The hypocrisy of the zero-day exploit trade
In the high-priced market of exploit sales, developers resist government regulations -- but are more than happy when one wants to open its coffers to them.
The debate around the sale of vulnerabilities and exploits is again playing out within the security community, and this time it comes with a new twist.
It's really an old debate, one which heated up in 2009 when a group of well-known researchers announced their "No More Free Bugs" intention to the crowd at the annual CanSecWest hacker show in Vancouver.
At the time, Dino Dai Zovi, Alex Sotirov and Charlie Miller, annoyed that vulnerability hunters weren't being properly compensated for their discoveries, reacted, in true capitalistic spirit, by telling the world that they just want to get paid.

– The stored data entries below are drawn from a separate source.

theorem State.commit_registerWritten (hv : s.cfg.xlen.fits k.value = true) :
    RegisterWritten o.rd k.value s (s.commit o k) := by
  intro q
  rw [State.readX_commit, Xlen.wrap_of_fits hv]

/-- Where nothing is stored, the other harts are as before. -/
theorem State.commit_othersKept (h : s.storeOptional (s.readX o.rs1) w k.write = s) : OthersKept s (s.commit o k) :=
  fun _ hg => State.hartAt_congr (by simp [h]) (by simp [h]) hg

/-- Under `SC_INTERLEAVING` the other harts see a store (20_memory R49). -/
theorem State.commit_othersSawWrite (hm : s.cfg.memoryModel = .scInterleaving) {v : BitVec w.bits}
    (hv : k.write = some v) : OthersSawWrite (s.readX o.rs1).toNat w.bytes s (s.commit o k) := by
  intro g hg
  have hcongr : (s.commit o k).hartAt g = (s.storeValue (s.readX o.rs1) w v).hartAt g :=
    State.hartAt_congr (by simp [hv, State.storeOptional]) (by simp [hv, State.storeOptional]) (by simpa using hg)
  rw [hcongr, s.hartAt_storeValue _ _ _ hg, hm]
  exact congrArg (fun f => (s.hartAt g).map f) (funext fun h => h.afterForeignWrite_eq _ _ _)

theorem State.commit_mem_of_write (hm : s.cfg.memoryModel = .scInterleaving) {v : BitVec w.bits}
    (hv : k.write = some v) : (s.commit o k).mem = memWrite s.mem (s.readX o.rs1).toNat w v := by
  rw [State.commit_mem, hv, State.storeOptional_mem_of_scInterleaving hm]

/-- Under `RVWMO` a completion leaves memory alone (log 9). -/
theorem State.commit_mem_of_rvwmo (hm : s.cfg.memoryModel = .rvwmo) : (s.commit o k).mem = s.mem := by
  rw [State.commit_mem, State.storeOptional_of_rvwmo hm]

/-- Under `RVWMO` a completion leaves the other harts alone (log 9). -/
theorem State.commit_othersKept_of_rvwmo (hm : s.cfg.memoryModel = .rvwmo) : OthersKept s (s.commit o k) :=
  State.commit_othersKept o (State.storeOptional_of_rvwmo hm _)

theorem State.commit_memoryKeptOutside (hm : s.cfg.memoryModel = .scInterleaving) (hwf : Memory.wf s.mem = true)
    {v : BitVec w.bits} (hv : k.write = some v) :
    MemoryKeptOutside (s.readX o.rs1).toNat w.bytes s (s.commit o k) := by
  intro b hb
  rw [State.commit_mem_of_write o hm hv, memByte_memWrite_outside hwf _ _ _ _ hb]

end Commit

/-! ### The values an instruction computes -/

@[simp] theorem Xlen.sext_fits {n : Nat} (x : Xlen) (v : BitVec n) : x.fits (x.sext v) = true :=
  Xlen.wrap_fits x _

theorem Xlen.fits_zero (x : Xlen) : x.fits 0 = true := by
  cases x <;> rfl

theorem Xlen.fits_one (x : Xlen) : x.fits 1 = true := by
  cases x <;> rfl

theorem Xlen.sext_word (x : Xlen) (v : BitVec 32) : x.sext v = extendWord x v := by
  cases x with
  | rv32 =>
    have hlow : (v.signExtend 64).setWidth 32 = v := by
      refine BitVec.eq_of_getLsbD_eq fun i hi => ?_
      rw [BitVec.getLsbD_setWidth, BitVec.getLsbD_signExtend, if_pos hi]
      simp [hi, show i < 64 by omega]
    exact congrArg (BitVec.setWidth 64) hlow
  | rv64 => rfl

theorem Config.xlen_of_admitsD {c : Config} (h : c.admitsD = true) : c.xlen = .rv64 := by
  simpa using (Bool.and_eq_true_iff.1 h).2

theorem Config.sext_doubleword {c : Config} (h : c.admitsD = true) (v : BitVec 64) : c.xlen.sext v = v := by
  rw [Config.xlen_of_admitsD h]
  exact BitVec.signExtend_eq v

theorem nonzeroCode_ne_zero (x : Xlen) (v : Word) : nonzeroCode x v ≠ 0 := by
  unfold nonzeroCode
  split
  · decide
  · assumption

theorem nonzeroCode_fits (x : Xlen) (v : Word) : x.fits (nonzeroCode x v) = true := by
  unfold nonzeroCode
  split
  · exact Xlen.fits_one x
  · exact Xlen.wrap_fits x v

/-- A drawn code of a list is a member of it. -/
theorem State.failCode_mem {s : State} {first : Word} {rest : List Word}
    (h : s.cfg.scFailCodes = .oneOf first rest) : s.failCode ∈ first :: rest := by
  simp only [State.failCode, h]
  have hlt : (Config.freeFailCode s.draws).toNat % (rest.length + 1) < (first :: rest).length :=
    Nat.mod_lt _ (Nat.succ_pos _)
  rw [List.getD_eq_getElem _ _ hlt]
  exact List.getElem_mem _

/-- The code of a failed store-conditional is a nonzero `XLEN`-bit value (40_lr_sc R92). -/
theorem State.failCode_legal {s : State} (h : s.cfg.wfFailCodes = true) :
    s.failCode ≠ 0 ∧ s.cfg.xlen.fits s.failCode = true := by
  cases hc : s.cfg.scFailCodes with
  | everyNonzero =>
    simp only [State.failCode, hc]
    exact ⟨nonzeroCode_ne_zero _ _, nonzeroCode_fits _ _⟩
  | oneOf first rest =>
    simp only [Config.wfFailCodes, hc, List.all_eq_true, Bool.and_eq_true, bne_iff_ne] at h
    exact h _ (State.failCode_mem hc)

theorem checkAccess_of_dataInMem {s : State} {addr : Word} {w : Width} (k : AccessKind) (h : DataInMem s addr w) :
    checkAccess s.cfg k addr w = none :=
  checkAccess_eq_none_iff.2 ⟨aligned_iff.2 h.1, Config.admits_iff.2 h.2⟩

/-- A store-conditional whose code is the failure code writes one of SC_FAIL_CODE to `rd` (40_lr_sc R92). -/
theorem State.commit_failCodeWritten {s : State} {o : Operands} {w : Width} {k : Completion w}
    (hf : s.cfg.wfFailCodes = true) (hv : k.value = s.failCode) : FailCodeWritten o.rd s (s.commit o k) := by
  obtain ⟨hne, hfits⟩ := State.failCode_legal hf
  exact ⟨s.failCode, hne, hfits, fun _ _ hc => State.failCode_mem hc,
    hv ▸ State.commit_registerWritten o (hv ▸ hfits)⟩

/-! ### When a store-conditional succeeds (20_memory R52) -/

theorem State.scSucceeds_of_reserved {s : State} {addr : Word} {w : Width} (h : s.hart.res = some ⟨addr, w⟩) :
    s.scSucceeds addr w = true := by
  simp [State.scSucceeds, h]

/-- Case (c): no reservation, or some byte of the access outside its set. -/
theorem State.scSucceeds_of_outside {s : State} {addr : Word} {w : Width} (h : OutsideReservation s addr w)
    (hne : s.hart.res ≠ some ⟨addr, w⟩) : s.scSucceeds addr w = false := by
  cases hr : s.hart.res with
  | none => simp [State.scSucceeds, hr]
  | some r =>
    obtain ⟨i, hi, hout⟩ := h r hr
    have hcov : s.cfg.covers r.addr.toNat addr.toNat w.bytes = false := by
      rw [Bool.eq_false_iff]
      intro hc
      simp only [Config.covers, List.all_eq_true, List.mem_range] at hc
      exact hout (Config.inReservationSet_iff.1 (hc i hi))
    have hcase : ¬ (r.addr = addr ∧ r.size = w) := by
      rintro ⟨rfl, rfl⟩
      exact hne hr
    simp [State.scSucceeds, hr, hcase, hcov]

theorem State.scSucceeds_of_none {s : State} {addr : Word} {w : Width} (h : s.hart.res = none) :
    s.scSucceeds addr w = false := by
  simp [State.scSucceeds, h]

end Sys2Proof.Machine

end

section

namespace Sys2Proof.Machine

/-! ### The facts of all instructions -/

/-- Settles O17: a `.d` form is not well formed where these are not admitted (`exec_refused`). -/
theorem doublewordFormsRefusedUnlessAdmitted : Obligations.DoublewordFormsRefusedUnlessAdmitted := by
  intro i s hd hno
  have hw : i.wf s.cfg = false := Bool.eq_false_iff.2 fun hw => Bool.eq_false_iff.1 hno (Instr.wf_iff.1 hw hd)
  exact exec_refused hw

/-- Settles O11: the laws of register reads and writes, and what the completion of an instruction writes and
records (`State.readX_commit`, `State.event`). -/
theorem registerZeroIsHardwired : Obligations.RegisterZeroIsHardwired := by
  intro s
  refine ⟨s.readX_zero, fun v => ?discard, fun r v hr => ⟨?same, fun q hq => ?other⟩, fun i t h hrd q => ?rd,
    fun i t h hrs1 => ?rs1, fun i f h hrs1 => ?tval⟩
  case discard => rw [State.writeX, Hart.writeX_zero]
  case same => rw [State.readX_writeX, if_pos ⟨rfl, hr⟩]
  case other => rw [State.readX_writeX, if_neg fun h => hq h.1]
  case rd =>
    obtain ⟨-, -, rfl⟩ := exec_next_commit h
    rw [State.readX_commit, if_neg fun h => h.2 hrd]
  case rs1 =>
    obtain ⟨-, -, rfl⟩ := exec_next_commit h
    have haddr : s.readX i.operands.rs1 = 0 := (congrArg s.readX hrs1).trans s.readX_zero
    refine ⟨_, State.commit_history .., fun a ha => ?_, fun a ha => ?_⟩
    · obtain ⟨v, -, rfl⟩ := Option.map_eq_some_iff.1 ha
      exact haddr
    · obtain ⟨v, -, rfl⟩ := Option.map_eq_some_iff.1 ha
      exact haddr
  case tval =>
    obtain ⟨cause, -, hf⟩ := exec_fault_reported h
    cases hf
    exact (congrArg s.readX hrs1).trans s.readX_zero

/-- The other harts after a completed instruction: each is unchanged but for a reservation it may lose. -/
theorem exec_others {i : Instr} {s t : State} (h : exec i s = .next t) :
    ∃ f : Hart → Hart, (∀ h : Hart, h.MayLose (f h)) ∧ t.lower = s.lower.map f ∧ t.upper = s.upper.map f := by
  obtain ⟨-, -, rfl⟩ := exec_next_commit h
  exact s.storeOptional_others _ _ _

/-- The harts but the one that steps, each changed in the same way. -/
theorem State.hartAt_of_map {s t : State} {f : Hart → Hart} (hl : t.lower = s.lower.map f)
    (hu : t.upper = s.upper.map f) {g : Nat} (hg : g ≠ s.hartId) : t.hartAt g = (s.hartAt g).map f := by
  have hid : t.hartId = s.hartId := by simp [State.hartId, hl]
  rcases Nat.lt_or_gt_of_ne hg with hlt | hgt
  · rw [t.hartAt_lower (hid ▸ hlt), s.hartAt_lower hlt, hl, List.getElem?_map]
  · rw [t.hartAt_upper (hid ▸ hgt), s.hartAt_upper hgt, hu, hid, List.getElem?_map]

/-- A hart that does not step may only lose its reservation. -/
theorem exec_mayLose {i : Instr} {s t : State} {g : Nat} {h : Hart} (hx : exec i s = .next t) (hg : g ≠ s.hartId)
    (hh : s.hartAt g = some h) : ∃ h', t.hartAt g = some h' ∧ h.MayLose h' := by
  obtain ⟨f, hf, hl, hu⟩ := exec_others hx
  exact ⟨f h, by rw [State.hartAt_of_map hl hu hg, hh, Option.map_some], hf h⟩

/-- Settles O49: a completed instruction lets another hart lose no more than its reservation (`exec_mayLose`). -/
theorem otherHartsOnlyLoseReservations : Obligations.OtherHartsOnlyLoseReservations := by
  intro i s t g h hg hh hx
  obtain ⟨h', hh', hlose⟩ := exec_mayLose hx hg hh
  exact ⟨h', hh', hlose.regs, hlose.pc, hlose.fault, hlose.refusal, hlose.res⟩

/-! ### Load-reserved (40_lr_sc R91, 42_rv64a R122) -/

/-- What a load-reserved does on an address that passes its checks, whatever the memory model. -/
theorem loadReserved_result {w : Width} {rd rs1 : Reg} {aq rl : Bool} {s : State}
    (hin : DataInMem s (s.readX rs1) w) :
    ∃ t, loadReserved w rd rs1 aq rl s = .next t ∧
      RegisterWritten rd (s.cfg.xlen.sext (s.loadValue (s.readX rs1) w)) s t ∧
      t.hart.res = some ⟨s.readX rs1, w⟩ ∧ PcAdvanced s t ∧ ControlKept s t ∧ t.mem = s.mem ∧ OthersKept s t ∧
      t.history = ⟨s.hartId, .loadReserved, rd, rs1, none, aq, rl,
        some ⟨s.readX rs1, w, (s.loadValue (s.readX rs1) w).setWidth 64⟩, none⟩ :: s.history :=
  ⟨_, loadReserved_completes (checkAccess_of_dataInMem .load hin),
    State.commit_registerWritten _ (Xlen.sext_fits _ _), State.commit_hart_res .., State.commit_pcAdvanced ..,
    State.commit_controlKept .., rfl, State.commit_othersKept _ rfl, State.commit_history ..⟩

theorem State.loadValue_of_scInterleaving {s : State} (hm : s.cfg.memoryModel = .scInterleaving) (addr : Word)
    (w : Width) : s.loadValue addr w = memRead s.mem addr.toNat w := by
  simp only [State.loadValue, hm]

/-- Settles O21: `loadReserved_result`, the value read being the word in memory. -/
theorem lrWResult : Obligations.LrWResult := by
  intro rd rs1 aq rl s hm hin
  have h := loadReserved_result (rd := rd) (aq := aq) (rl := rl) hin
  rw [State.loadValue_of_scInterleaving hm, Xlen.sext_word] at h
  exact h

/-- Settles O22: `loadReserved_result`, the value read being the doubleword in memory. -/
theorem lrDResult : Obligations.LrDResult := by
  intro rd rs1 aq rl s hd hm hin
  have h := loadReserved_result (rd := rd) (aq := aq) (rl := rl) hin
  rw [State.loadValue_of_scInterleaving hm, Config.sext_doubleword hd, BitVec.setWidth_eq] at h
  obtain ⟨t, ht, hrest⟩ := h
  exact ⟨t, (whenAdmitted_of_admitsD hd _).trans ht, hrest⟩

/-- Settles O44: `loadReserved_result`, with the value the oracle answers. -/
theorem loadReservedUnderRvwmo : Obligations.LoadReservedUnderRvwmo := by
  intro rd rs1 aq rl w s hd hm hin
  obtain ⟨t, ht, hrest⟩ := loadReserved_result (rd := rd) (aq := aq) (rl := rl) hin
  refine ⟨t, s.loadValue (s.readX rs1) w, ?_, hrest⟩
  cases w with
  | word => exact ht
  | doubleword => exact (whenAdmitted_of_admitsD (hd rfl) _).trans ht


/-! ### Store-conditional (20_memory R52, 40_lr_sc R92, 42_rv64a R123) -/

theorem storeConditional_conditional {w : Width} {rd rs1 rs2 : Reg} {aq rl : Bool} {s : State}
    (hin : DataInMem s (s.readX rs1) w) :
    storeConditional w rd rs1 rs2 aq rl s =
      .next (s.commit ⟨rd, rs1, some rs2, aq, rl⟩ (s.conditional w rs2 (s.scSucceeds (s.readX rs1) w))) :=
  storeConditional_completes (checkAccess_of_dataInMem .storeAMO hin)

/-- What a store-conditional writes to `rd` when it succeeds. -/
theorem conditional_true_registerWritten (s : State) (o : Operands) (w : Width) (rs2 : Reg) :
    RegisterWritten o.rd 0 s (s.commit o (s.conditional w rs2 true)) :=
  State.commit_registerWritten o (k := s.conditional w rs2 true) (Xlen.fits_zero _)

/-- What a store-conditional writes to `rd` when it fails. -/
theorem conditional_false_failCodeWritten {s : State} (o : Operands) (w : Width) (rs2 : Reg)
    (hf : s.cfg.wfFailCodes = true) : FailCodeWritten o.rd s (s.commit o (s.conditional w rs2 false)) :=
  State.commit_failCodeWritten hf rfl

But since then, the conversation has taken on a much different tone. Remember, back in 2009, the scale of the advanced persistent threat and spy viruses weren't yet realized. There was no Stuxnet, no Flame, no Gauss. But as nation-states, prominent among them the United States, began using cyber weaponry and engaging in a modern-day arms race, governments now are paying a pretty penny for zero-day exploits, which are those attacks and threats for which there is no defense. In other words, today's researchers are selling the exploits to people who presumably want to use them, not fix them.
It's necessary to underscore the immensity of this fundamental shift. Researchers seemingly are becoming very incentivized to find vulnerabilities and create exploits that governments can use to launch attacks. As such, they appear to be becoming less incentivized to find these same vulnerabilities – and report them to the affected vendor for patching, even as bug bounty programs become more prominent.
And what it has created is a new breed of researcher who is also part mercenary -- someone who can earn hundreds of thousands of dollars by selling their discoveries to the highest government bidder. Most known of this group is France-based Vupen Security, which won a series of hacking contests at this year's CanSecWest event, but chose not to enter the competitions where they'd have to reveal the details of their exploits, opting instead to save those treasures for a government agency, better known as their deep-pocketed customers.
As Andy Greenberg of Forbes reported about Vupen in March, its business model is a risky endeavor:
It's this mindset that has prompted concern from the Electronic Frontier Foundation (EFF), an internet civil liberties group, which argued in a March blog post that the researchers and government buyers involved in these deals are both responsible for making the internet less safe.
Believing the group was implying that government regulations were necessary to oversee exploit sales, some coders felt attacked by the EFF (check out the thread here), which regularly advocates on behalf of security researchers.
As a result, the debate over exploit sales has now morphed beyond money and into a conversation around personal freedom and libertarianism.
Some researchers consider any attempt to regulate the exploit trade to be an attack on the free market. They believe they have a right to sell their research to any viable buyer – even if that's another government. And anything that prevents them from doing that is an unfair infringement on their basic rights.
David Maynor, founder and CTO of Errata Security, a vulnerability services company, is the most recent person to run with this argument.
Maynor's remarks sound like when Goldman Sachs CEO Lloyd Blankfein famously said that he and his firm were doing "God's work."
Let's continue with the Wall Street theme for a moment and compare it with the exploit market. The 2008 financial collapse -- from which the country hasn't come to close recovering -- underscored an extreme and desperate need for regulations. But these regulations have barely come, and the ones that have are token gestures at best.
Like Wall Street honchos, some exploit developers are wholeheartedly opposed to the government meddling in their business affairs. But just like Wall Street, they're more than happy to accept
government taxpayer money. That strikes me as hypocritical, but it also may create a market imbalance.
The government shouldn't be buying 0day in secret as it upsets the market with public money. It's basically welfare for already rich people.— Jacob Appelbaum (@ioerror) August 15, 2012
Some researchers, even ones who have admitted to selling exploits to governments for a handsome sum, suggest that the pricing signals that Appelbaum speaks of must change.
But what makes the trade of zero-days perhaps even more shadowy is that there is virtually no transparency around the process. At least the American public knew how much moolah it had to cough up to ensure that the banks were, indeed, too big to fail.
The fact researchers sell exploits to the government is bad for everyone, but is predictable given the dynamics of the vulnerability market.— Charlie Miller (@0xcharlie) August 14, 2012
@jcran As an initial matter, I'd like to see mandatory reporting of sales (buyer,seller,$). Obviously, not with details of the actual vuln.
— Christopher Soghoian (@csoghoian) August 15, 2012
The irony of the situation is that regulations around exploit sales would force the government to stay in check too, not just the sellers, as they are among the biggest buyers.
More to come from this saga, and I don't claim to have all the answers. Exploit hunters certainly have a right to profit from their discoveries, but I just hope transparency wins out. Because when we're talking about governments buying high-powered, offensive cyber weaponry that could -- and apparently easily -- fall into the wrong hands or result in collateral damage, we're probably better off knowing about it.